PROBLEM DETAILS:
Among the lines below, count those containing the word "which". Give the number only.

(Dataset entries)
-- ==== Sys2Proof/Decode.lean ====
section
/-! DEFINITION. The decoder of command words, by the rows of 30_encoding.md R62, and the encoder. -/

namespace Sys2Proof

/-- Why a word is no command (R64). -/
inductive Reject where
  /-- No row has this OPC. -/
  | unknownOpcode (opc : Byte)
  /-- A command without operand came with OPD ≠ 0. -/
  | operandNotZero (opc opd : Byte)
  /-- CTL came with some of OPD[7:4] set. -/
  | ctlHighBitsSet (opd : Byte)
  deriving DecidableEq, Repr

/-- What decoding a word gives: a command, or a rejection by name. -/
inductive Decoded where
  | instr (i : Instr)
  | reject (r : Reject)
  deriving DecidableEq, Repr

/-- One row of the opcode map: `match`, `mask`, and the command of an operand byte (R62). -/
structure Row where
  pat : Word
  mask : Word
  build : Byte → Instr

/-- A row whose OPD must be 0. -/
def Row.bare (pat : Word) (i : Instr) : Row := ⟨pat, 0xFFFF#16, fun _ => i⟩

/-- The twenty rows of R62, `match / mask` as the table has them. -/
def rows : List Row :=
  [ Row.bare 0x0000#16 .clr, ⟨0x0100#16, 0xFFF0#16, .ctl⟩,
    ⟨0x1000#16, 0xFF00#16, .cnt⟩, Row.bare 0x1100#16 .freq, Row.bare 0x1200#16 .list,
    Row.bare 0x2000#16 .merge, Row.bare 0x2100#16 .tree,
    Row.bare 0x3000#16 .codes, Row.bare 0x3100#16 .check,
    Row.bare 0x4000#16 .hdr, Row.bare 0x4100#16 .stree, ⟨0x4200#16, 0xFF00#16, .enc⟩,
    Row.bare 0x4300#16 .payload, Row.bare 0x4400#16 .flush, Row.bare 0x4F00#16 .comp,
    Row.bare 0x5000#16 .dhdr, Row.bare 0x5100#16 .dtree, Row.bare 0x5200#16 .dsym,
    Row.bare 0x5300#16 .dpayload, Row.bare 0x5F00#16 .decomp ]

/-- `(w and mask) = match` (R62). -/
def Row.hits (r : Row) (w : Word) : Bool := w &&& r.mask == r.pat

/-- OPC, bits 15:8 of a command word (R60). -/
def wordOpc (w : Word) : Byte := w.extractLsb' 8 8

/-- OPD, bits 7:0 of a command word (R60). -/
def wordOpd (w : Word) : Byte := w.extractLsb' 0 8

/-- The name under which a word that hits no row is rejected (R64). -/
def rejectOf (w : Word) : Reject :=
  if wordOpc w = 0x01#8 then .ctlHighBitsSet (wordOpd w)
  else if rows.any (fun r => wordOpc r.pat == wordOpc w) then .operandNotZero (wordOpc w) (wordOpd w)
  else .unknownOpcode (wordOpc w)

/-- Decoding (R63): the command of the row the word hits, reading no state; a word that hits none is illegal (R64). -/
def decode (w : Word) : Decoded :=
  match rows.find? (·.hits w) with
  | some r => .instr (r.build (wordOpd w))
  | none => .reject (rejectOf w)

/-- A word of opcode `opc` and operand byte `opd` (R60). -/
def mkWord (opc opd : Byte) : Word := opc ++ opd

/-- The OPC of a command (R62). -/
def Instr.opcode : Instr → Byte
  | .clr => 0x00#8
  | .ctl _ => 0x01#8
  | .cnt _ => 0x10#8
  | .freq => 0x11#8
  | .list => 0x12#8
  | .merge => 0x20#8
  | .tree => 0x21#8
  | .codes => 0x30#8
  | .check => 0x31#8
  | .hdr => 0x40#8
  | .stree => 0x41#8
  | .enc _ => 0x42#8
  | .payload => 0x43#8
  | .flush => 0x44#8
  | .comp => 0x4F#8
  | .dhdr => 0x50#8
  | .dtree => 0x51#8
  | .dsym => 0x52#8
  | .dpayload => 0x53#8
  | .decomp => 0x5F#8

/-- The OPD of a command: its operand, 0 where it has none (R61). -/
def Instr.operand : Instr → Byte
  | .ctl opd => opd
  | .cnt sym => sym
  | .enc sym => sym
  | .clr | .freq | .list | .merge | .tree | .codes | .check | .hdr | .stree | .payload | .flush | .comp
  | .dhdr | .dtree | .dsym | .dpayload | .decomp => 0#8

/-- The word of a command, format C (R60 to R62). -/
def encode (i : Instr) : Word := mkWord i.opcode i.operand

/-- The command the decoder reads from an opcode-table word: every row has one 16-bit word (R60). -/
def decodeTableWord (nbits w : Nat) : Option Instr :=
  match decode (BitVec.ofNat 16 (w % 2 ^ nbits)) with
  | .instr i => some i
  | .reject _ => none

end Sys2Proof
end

* * *

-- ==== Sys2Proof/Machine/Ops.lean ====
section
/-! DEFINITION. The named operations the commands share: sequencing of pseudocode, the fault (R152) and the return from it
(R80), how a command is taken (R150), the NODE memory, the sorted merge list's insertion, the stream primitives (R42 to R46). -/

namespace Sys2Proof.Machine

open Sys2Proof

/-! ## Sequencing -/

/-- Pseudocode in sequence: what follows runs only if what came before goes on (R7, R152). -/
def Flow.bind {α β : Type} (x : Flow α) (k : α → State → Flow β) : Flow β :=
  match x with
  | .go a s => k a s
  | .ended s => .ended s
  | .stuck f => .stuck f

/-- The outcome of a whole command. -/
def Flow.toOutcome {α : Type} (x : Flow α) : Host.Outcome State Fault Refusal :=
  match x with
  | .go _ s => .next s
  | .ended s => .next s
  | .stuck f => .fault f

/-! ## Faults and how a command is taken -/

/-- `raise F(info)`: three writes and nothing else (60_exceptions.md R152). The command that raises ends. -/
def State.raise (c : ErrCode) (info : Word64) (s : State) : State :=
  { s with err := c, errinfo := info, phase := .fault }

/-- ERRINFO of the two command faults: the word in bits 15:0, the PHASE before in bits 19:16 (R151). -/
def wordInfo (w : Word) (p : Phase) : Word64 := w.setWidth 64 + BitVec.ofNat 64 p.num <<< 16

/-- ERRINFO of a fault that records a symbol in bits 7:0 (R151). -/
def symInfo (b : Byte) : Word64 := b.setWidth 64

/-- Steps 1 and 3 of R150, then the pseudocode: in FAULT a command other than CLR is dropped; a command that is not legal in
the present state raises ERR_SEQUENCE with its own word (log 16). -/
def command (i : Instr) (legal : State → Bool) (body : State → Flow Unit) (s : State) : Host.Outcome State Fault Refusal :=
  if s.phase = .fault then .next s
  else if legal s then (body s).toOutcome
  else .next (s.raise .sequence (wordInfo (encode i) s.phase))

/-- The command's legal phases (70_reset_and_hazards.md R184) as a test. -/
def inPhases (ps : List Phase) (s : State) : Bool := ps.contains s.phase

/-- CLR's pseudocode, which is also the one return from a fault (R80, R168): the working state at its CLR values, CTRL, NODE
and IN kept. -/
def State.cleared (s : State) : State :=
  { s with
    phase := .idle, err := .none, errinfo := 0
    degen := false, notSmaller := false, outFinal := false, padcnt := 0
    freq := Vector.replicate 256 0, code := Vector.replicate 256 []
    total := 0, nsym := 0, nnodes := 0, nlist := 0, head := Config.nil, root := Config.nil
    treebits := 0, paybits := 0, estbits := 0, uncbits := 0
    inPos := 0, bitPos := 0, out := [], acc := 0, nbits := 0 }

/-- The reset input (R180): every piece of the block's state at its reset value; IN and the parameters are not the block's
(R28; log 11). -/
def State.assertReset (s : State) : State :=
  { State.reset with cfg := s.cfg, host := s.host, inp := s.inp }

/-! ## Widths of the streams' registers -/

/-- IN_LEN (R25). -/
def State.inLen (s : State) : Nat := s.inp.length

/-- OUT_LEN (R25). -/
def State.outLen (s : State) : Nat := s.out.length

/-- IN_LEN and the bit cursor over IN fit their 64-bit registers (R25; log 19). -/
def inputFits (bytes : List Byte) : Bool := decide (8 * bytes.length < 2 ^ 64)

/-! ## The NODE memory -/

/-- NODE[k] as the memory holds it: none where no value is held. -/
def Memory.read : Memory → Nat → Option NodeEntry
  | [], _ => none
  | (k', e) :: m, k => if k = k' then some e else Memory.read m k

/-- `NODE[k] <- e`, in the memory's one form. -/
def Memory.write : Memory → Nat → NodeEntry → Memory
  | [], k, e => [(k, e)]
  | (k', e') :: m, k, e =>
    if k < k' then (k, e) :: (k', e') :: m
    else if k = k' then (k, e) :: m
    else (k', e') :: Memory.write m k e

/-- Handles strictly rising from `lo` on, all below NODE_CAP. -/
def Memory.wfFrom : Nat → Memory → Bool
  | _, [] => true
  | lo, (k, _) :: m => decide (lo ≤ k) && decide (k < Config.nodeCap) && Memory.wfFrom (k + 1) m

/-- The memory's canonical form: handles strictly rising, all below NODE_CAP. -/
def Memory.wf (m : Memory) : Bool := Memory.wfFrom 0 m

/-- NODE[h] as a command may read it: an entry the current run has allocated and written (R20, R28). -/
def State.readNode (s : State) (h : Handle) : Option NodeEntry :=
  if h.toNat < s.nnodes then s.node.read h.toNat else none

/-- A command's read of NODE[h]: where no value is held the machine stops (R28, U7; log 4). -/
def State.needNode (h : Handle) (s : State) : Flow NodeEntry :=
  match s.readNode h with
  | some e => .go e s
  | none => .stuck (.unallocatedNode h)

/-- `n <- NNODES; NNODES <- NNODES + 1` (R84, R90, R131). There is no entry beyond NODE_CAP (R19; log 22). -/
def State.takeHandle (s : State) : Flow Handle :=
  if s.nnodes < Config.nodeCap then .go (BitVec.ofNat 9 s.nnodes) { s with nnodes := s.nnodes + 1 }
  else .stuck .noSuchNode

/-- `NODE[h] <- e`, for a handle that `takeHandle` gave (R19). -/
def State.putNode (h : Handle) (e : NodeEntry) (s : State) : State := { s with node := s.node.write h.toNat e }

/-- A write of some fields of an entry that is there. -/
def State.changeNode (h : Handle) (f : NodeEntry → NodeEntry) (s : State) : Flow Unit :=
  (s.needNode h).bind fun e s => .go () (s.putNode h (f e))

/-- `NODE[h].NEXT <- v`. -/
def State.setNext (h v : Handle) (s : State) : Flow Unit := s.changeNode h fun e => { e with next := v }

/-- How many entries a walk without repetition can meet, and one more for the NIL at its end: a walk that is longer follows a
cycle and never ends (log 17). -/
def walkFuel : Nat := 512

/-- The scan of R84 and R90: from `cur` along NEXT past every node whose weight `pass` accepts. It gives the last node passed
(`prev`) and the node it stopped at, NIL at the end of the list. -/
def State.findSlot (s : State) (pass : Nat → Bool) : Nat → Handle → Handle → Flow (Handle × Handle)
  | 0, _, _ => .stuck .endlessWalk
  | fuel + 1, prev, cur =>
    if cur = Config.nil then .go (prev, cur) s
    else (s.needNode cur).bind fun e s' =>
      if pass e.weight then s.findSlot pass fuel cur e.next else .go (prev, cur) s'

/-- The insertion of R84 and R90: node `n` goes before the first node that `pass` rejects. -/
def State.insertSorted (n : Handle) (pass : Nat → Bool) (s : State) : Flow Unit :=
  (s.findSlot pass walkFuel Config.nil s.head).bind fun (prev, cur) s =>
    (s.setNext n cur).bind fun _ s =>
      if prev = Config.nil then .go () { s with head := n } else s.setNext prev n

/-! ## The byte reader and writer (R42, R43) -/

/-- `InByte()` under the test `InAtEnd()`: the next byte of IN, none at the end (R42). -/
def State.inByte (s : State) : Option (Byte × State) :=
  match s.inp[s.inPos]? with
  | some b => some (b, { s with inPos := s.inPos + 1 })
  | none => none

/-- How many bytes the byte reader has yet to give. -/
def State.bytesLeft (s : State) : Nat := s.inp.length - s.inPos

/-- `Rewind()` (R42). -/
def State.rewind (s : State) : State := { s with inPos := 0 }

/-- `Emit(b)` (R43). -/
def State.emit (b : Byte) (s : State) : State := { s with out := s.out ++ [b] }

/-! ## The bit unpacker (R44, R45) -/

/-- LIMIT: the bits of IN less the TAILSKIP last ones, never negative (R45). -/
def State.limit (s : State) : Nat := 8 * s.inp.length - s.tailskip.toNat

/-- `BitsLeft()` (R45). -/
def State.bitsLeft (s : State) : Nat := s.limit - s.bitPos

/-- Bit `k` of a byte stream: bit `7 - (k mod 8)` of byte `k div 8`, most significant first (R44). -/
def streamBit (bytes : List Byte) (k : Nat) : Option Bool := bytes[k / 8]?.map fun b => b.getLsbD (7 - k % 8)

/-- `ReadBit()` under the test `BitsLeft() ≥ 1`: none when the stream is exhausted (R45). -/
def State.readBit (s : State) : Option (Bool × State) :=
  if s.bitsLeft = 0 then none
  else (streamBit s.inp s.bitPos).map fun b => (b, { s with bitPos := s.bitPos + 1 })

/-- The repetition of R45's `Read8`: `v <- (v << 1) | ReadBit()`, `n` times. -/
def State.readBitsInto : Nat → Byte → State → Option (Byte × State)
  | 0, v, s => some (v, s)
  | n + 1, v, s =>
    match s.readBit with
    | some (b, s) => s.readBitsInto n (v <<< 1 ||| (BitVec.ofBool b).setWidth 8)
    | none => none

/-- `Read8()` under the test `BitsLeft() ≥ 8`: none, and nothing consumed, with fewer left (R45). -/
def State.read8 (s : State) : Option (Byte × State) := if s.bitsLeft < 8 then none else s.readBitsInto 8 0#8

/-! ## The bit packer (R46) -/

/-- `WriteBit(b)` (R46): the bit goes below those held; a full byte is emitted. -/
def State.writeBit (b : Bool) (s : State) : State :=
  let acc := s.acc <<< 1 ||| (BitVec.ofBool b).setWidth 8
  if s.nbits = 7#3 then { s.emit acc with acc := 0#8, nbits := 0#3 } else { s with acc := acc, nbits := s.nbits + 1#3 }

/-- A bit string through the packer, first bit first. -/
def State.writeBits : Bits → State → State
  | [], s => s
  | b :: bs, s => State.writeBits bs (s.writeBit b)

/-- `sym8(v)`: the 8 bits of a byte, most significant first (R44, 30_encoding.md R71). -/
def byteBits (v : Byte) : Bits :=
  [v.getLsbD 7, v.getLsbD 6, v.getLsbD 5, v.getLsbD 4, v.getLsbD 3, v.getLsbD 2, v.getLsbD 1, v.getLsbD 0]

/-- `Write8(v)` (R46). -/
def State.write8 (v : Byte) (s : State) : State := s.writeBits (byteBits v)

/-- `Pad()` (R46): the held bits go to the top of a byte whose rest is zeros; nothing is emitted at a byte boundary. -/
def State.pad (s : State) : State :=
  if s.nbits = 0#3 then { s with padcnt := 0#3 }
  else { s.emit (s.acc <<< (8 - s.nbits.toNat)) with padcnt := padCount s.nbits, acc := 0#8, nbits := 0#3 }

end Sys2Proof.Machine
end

==

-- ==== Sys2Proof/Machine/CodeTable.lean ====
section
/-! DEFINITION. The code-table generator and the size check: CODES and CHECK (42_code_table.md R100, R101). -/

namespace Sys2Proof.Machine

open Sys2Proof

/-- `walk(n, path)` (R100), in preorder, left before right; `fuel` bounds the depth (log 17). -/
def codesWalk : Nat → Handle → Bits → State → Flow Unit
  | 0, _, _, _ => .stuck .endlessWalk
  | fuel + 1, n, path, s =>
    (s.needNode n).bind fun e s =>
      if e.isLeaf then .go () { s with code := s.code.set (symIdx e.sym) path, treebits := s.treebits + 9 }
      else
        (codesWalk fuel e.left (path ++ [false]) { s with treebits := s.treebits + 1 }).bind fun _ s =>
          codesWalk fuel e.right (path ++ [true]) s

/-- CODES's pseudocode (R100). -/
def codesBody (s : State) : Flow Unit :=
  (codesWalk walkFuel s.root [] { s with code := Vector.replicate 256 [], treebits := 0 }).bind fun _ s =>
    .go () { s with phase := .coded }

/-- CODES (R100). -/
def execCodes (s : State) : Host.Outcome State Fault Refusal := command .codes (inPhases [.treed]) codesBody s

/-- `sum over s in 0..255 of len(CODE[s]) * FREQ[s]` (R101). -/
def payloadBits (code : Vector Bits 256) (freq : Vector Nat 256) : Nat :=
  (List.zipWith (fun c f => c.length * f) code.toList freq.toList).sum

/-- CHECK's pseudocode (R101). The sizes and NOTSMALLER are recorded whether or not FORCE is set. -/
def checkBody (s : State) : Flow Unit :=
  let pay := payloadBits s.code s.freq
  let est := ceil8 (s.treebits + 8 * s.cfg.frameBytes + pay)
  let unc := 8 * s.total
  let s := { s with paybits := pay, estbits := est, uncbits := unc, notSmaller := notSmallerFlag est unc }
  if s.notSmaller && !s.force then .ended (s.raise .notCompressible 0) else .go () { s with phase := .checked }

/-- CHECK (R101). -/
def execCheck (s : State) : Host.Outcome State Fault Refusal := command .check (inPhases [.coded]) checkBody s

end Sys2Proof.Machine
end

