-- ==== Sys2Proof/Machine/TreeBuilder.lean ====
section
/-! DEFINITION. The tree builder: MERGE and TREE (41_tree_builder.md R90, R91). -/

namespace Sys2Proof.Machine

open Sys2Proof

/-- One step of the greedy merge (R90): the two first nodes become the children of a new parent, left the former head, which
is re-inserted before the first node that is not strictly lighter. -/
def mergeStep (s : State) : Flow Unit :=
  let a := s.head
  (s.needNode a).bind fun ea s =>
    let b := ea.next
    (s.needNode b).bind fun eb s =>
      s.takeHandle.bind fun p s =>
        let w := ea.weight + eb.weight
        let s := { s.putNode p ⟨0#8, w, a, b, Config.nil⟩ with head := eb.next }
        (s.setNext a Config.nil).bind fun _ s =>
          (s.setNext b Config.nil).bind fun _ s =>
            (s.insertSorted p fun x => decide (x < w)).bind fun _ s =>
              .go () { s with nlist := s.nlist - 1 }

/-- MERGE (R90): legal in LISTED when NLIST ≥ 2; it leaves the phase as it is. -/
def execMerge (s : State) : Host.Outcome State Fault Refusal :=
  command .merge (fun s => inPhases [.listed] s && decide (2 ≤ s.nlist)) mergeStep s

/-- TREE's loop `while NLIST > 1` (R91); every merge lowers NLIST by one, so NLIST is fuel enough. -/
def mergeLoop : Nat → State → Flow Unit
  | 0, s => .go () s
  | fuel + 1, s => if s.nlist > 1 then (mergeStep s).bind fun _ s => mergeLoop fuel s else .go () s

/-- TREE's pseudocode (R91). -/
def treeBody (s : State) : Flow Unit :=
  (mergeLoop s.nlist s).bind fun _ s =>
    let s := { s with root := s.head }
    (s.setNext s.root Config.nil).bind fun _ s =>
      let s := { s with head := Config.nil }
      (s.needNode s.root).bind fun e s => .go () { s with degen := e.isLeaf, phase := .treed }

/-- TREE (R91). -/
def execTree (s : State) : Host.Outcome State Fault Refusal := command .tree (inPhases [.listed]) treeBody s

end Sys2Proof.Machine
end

OUTPUT:
3